-- Record excerpts --
• • • • • • •

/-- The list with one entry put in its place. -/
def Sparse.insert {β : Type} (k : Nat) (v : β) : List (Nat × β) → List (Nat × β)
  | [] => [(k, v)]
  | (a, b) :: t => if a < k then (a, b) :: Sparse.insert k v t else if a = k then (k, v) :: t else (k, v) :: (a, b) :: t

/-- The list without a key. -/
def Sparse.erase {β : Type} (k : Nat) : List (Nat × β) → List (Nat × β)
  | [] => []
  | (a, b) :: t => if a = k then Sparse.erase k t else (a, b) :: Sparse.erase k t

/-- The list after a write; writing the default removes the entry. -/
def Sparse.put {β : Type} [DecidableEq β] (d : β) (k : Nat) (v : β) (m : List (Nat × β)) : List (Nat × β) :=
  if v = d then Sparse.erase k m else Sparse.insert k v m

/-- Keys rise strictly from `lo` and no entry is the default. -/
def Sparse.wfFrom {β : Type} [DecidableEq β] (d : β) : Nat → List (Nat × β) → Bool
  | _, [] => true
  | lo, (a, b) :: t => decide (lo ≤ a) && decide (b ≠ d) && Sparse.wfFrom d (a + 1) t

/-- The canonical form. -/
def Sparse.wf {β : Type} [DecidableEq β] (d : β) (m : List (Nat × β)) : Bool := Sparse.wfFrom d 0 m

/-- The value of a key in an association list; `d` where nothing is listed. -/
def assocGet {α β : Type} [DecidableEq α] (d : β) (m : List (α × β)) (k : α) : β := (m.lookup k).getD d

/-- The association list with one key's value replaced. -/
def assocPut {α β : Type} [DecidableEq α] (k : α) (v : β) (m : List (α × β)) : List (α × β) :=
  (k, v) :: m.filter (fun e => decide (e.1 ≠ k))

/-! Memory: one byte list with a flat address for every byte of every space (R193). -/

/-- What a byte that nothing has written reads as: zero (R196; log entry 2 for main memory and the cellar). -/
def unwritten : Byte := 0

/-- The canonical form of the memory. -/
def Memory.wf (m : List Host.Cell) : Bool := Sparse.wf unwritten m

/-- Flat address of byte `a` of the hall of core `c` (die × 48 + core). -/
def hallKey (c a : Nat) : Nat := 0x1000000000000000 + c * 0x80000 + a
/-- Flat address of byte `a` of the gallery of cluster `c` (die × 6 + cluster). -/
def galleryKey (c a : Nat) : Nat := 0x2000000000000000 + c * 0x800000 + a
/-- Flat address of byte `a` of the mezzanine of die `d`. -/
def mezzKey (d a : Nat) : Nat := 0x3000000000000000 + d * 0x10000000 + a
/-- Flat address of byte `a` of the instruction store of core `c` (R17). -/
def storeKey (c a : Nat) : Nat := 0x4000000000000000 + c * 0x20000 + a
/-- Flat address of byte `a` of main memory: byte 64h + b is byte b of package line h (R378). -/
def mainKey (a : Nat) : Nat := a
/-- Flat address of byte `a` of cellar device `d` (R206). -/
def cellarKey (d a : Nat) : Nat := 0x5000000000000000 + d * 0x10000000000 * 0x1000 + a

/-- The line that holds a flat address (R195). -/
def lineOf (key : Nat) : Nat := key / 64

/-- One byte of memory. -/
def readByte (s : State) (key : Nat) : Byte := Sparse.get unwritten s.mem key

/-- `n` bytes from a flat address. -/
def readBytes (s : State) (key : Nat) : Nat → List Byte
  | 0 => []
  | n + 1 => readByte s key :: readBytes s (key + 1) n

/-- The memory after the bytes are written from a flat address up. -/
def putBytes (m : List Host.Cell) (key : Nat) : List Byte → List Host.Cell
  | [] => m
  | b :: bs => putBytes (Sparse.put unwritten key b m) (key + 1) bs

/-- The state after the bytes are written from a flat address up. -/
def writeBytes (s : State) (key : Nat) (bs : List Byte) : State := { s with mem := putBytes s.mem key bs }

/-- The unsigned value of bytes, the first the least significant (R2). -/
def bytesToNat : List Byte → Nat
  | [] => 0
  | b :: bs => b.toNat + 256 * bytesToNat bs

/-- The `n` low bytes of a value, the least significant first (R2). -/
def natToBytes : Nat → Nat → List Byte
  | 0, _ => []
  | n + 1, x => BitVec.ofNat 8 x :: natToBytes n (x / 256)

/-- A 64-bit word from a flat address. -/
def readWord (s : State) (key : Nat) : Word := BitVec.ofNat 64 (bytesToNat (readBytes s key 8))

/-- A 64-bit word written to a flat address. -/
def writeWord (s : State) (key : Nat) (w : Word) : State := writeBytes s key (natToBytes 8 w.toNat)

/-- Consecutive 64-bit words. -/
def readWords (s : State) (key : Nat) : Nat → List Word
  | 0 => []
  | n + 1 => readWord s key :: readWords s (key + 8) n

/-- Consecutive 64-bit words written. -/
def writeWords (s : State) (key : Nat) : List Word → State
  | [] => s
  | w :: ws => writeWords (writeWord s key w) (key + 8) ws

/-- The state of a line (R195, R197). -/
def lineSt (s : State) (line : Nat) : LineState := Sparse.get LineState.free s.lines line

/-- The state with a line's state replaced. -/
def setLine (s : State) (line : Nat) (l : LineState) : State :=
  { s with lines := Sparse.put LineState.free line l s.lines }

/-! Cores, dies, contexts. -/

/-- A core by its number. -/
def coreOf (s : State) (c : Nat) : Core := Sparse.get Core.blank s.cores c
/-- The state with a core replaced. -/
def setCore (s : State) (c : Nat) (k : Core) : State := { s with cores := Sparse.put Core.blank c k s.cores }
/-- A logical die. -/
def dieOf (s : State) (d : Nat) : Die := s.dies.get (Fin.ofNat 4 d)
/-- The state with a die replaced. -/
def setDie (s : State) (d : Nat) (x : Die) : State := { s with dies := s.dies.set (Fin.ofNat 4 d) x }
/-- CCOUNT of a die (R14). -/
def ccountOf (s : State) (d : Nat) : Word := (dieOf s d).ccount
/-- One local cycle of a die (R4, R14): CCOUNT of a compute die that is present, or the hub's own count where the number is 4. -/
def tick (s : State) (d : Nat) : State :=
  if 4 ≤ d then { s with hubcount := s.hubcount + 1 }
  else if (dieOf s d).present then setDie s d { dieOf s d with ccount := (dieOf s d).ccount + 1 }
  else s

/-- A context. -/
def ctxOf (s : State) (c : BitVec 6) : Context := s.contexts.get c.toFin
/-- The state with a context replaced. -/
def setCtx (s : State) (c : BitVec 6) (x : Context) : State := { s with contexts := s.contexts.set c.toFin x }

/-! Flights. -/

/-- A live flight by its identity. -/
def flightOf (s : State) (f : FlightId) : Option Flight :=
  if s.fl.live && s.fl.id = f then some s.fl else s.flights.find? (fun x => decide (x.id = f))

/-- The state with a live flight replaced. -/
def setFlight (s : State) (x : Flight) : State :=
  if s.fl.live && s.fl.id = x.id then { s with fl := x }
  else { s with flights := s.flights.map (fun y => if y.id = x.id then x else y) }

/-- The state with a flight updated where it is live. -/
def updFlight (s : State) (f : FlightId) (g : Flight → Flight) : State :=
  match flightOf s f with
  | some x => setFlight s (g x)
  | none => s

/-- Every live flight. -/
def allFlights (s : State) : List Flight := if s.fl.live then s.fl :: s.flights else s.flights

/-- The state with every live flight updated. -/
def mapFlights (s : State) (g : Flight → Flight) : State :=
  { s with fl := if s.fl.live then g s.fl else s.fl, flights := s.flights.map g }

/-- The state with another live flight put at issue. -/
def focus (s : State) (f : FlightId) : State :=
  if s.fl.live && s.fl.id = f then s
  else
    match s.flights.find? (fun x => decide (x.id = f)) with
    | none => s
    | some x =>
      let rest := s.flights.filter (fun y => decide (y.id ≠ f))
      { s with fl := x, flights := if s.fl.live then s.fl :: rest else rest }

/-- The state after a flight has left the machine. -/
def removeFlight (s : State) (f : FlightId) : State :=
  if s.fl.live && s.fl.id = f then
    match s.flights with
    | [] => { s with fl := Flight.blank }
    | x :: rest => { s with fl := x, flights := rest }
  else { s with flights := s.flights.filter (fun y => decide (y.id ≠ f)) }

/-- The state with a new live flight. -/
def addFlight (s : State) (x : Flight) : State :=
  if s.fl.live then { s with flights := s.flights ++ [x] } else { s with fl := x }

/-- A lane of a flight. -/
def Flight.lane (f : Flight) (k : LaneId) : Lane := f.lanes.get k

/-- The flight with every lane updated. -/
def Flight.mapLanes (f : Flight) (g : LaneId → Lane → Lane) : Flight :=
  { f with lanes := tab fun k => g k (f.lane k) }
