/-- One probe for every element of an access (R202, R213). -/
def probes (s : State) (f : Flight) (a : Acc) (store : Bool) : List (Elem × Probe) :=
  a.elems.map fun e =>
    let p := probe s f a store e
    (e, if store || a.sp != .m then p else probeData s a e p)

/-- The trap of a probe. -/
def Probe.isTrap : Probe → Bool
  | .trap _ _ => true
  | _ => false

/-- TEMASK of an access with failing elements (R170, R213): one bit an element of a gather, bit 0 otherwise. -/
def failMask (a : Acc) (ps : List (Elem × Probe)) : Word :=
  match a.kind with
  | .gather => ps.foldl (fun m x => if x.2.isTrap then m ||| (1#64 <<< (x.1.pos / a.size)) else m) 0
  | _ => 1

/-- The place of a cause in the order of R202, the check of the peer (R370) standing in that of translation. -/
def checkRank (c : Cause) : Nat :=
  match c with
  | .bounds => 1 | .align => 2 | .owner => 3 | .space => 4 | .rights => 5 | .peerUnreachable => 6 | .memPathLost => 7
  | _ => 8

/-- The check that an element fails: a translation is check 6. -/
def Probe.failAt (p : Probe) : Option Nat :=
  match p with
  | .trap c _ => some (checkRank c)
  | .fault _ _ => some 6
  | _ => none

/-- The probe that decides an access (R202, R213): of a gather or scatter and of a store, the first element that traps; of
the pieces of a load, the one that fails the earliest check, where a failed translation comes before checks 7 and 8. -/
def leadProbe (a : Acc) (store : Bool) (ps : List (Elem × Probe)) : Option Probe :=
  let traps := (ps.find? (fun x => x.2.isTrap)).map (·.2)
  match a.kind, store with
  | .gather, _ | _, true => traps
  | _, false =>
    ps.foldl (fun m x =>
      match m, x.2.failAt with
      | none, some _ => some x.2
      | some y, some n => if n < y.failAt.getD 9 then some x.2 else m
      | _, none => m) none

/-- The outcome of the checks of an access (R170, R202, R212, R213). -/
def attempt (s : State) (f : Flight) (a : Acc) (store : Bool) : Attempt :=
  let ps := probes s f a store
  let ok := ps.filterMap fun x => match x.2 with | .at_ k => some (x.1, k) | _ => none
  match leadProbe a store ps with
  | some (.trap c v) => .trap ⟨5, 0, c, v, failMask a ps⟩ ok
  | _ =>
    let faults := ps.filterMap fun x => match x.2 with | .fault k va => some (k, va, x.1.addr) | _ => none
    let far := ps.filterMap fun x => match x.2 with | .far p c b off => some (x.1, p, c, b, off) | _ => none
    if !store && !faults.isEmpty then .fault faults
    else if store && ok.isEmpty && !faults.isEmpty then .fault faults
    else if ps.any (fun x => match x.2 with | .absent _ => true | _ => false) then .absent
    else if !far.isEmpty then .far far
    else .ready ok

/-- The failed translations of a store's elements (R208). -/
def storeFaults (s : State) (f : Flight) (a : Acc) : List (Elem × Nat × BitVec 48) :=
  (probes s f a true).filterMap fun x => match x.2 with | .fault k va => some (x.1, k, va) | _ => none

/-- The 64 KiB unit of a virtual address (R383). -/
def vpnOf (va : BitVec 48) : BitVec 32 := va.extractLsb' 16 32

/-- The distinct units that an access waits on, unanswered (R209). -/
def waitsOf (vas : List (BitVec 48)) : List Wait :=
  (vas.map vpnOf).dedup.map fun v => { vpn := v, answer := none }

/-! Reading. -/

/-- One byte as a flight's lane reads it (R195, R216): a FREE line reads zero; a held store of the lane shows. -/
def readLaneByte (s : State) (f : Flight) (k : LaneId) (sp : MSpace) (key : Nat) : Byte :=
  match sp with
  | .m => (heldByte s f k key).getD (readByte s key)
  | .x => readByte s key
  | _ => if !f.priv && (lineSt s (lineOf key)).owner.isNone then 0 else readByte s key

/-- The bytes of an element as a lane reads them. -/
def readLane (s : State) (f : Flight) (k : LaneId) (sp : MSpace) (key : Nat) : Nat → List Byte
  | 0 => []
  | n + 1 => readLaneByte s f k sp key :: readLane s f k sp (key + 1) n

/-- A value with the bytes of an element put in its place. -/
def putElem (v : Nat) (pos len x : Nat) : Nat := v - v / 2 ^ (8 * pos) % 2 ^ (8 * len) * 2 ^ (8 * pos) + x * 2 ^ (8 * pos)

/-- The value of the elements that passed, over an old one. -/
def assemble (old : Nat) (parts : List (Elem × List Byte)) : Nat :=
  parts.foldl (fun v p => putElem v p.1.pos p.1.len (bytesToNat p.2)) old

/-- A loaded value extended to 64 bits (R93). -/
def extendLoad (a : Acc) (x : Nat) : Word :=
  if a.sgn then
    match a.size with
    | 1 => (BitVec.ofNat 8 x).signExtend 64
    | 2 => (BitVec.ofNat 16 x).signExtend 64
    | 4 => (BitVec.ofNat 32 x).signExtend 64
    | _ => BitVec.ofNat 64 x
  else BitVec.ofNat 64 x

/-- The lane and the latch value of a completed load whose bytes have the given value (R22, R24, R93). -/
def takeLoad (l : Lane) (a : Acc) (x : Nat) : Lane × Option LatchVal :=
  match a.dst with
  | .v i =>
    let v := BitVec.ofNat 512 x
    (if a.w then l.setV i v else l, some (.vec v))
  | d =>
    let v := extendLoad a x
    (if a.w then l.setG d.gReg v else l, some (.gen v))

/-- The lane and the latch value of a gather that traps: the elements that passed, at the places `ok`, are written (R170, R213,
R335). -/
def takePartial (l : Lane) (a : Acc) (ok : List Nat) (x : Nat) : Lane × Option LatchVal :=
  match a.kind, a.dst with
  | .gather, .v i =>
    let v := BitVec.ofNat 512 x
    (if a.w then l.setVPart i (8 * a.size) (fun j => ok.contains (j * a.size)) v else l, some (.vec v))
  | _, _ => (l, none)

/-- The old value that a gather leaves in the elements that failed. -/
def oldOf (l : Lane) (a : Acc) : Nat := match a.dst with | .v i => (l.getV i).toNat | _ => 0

• • • • • • •

-- Problem statement --
The only thing to give is how many lines of the listing include the word "lineOf".

-- Response below --
2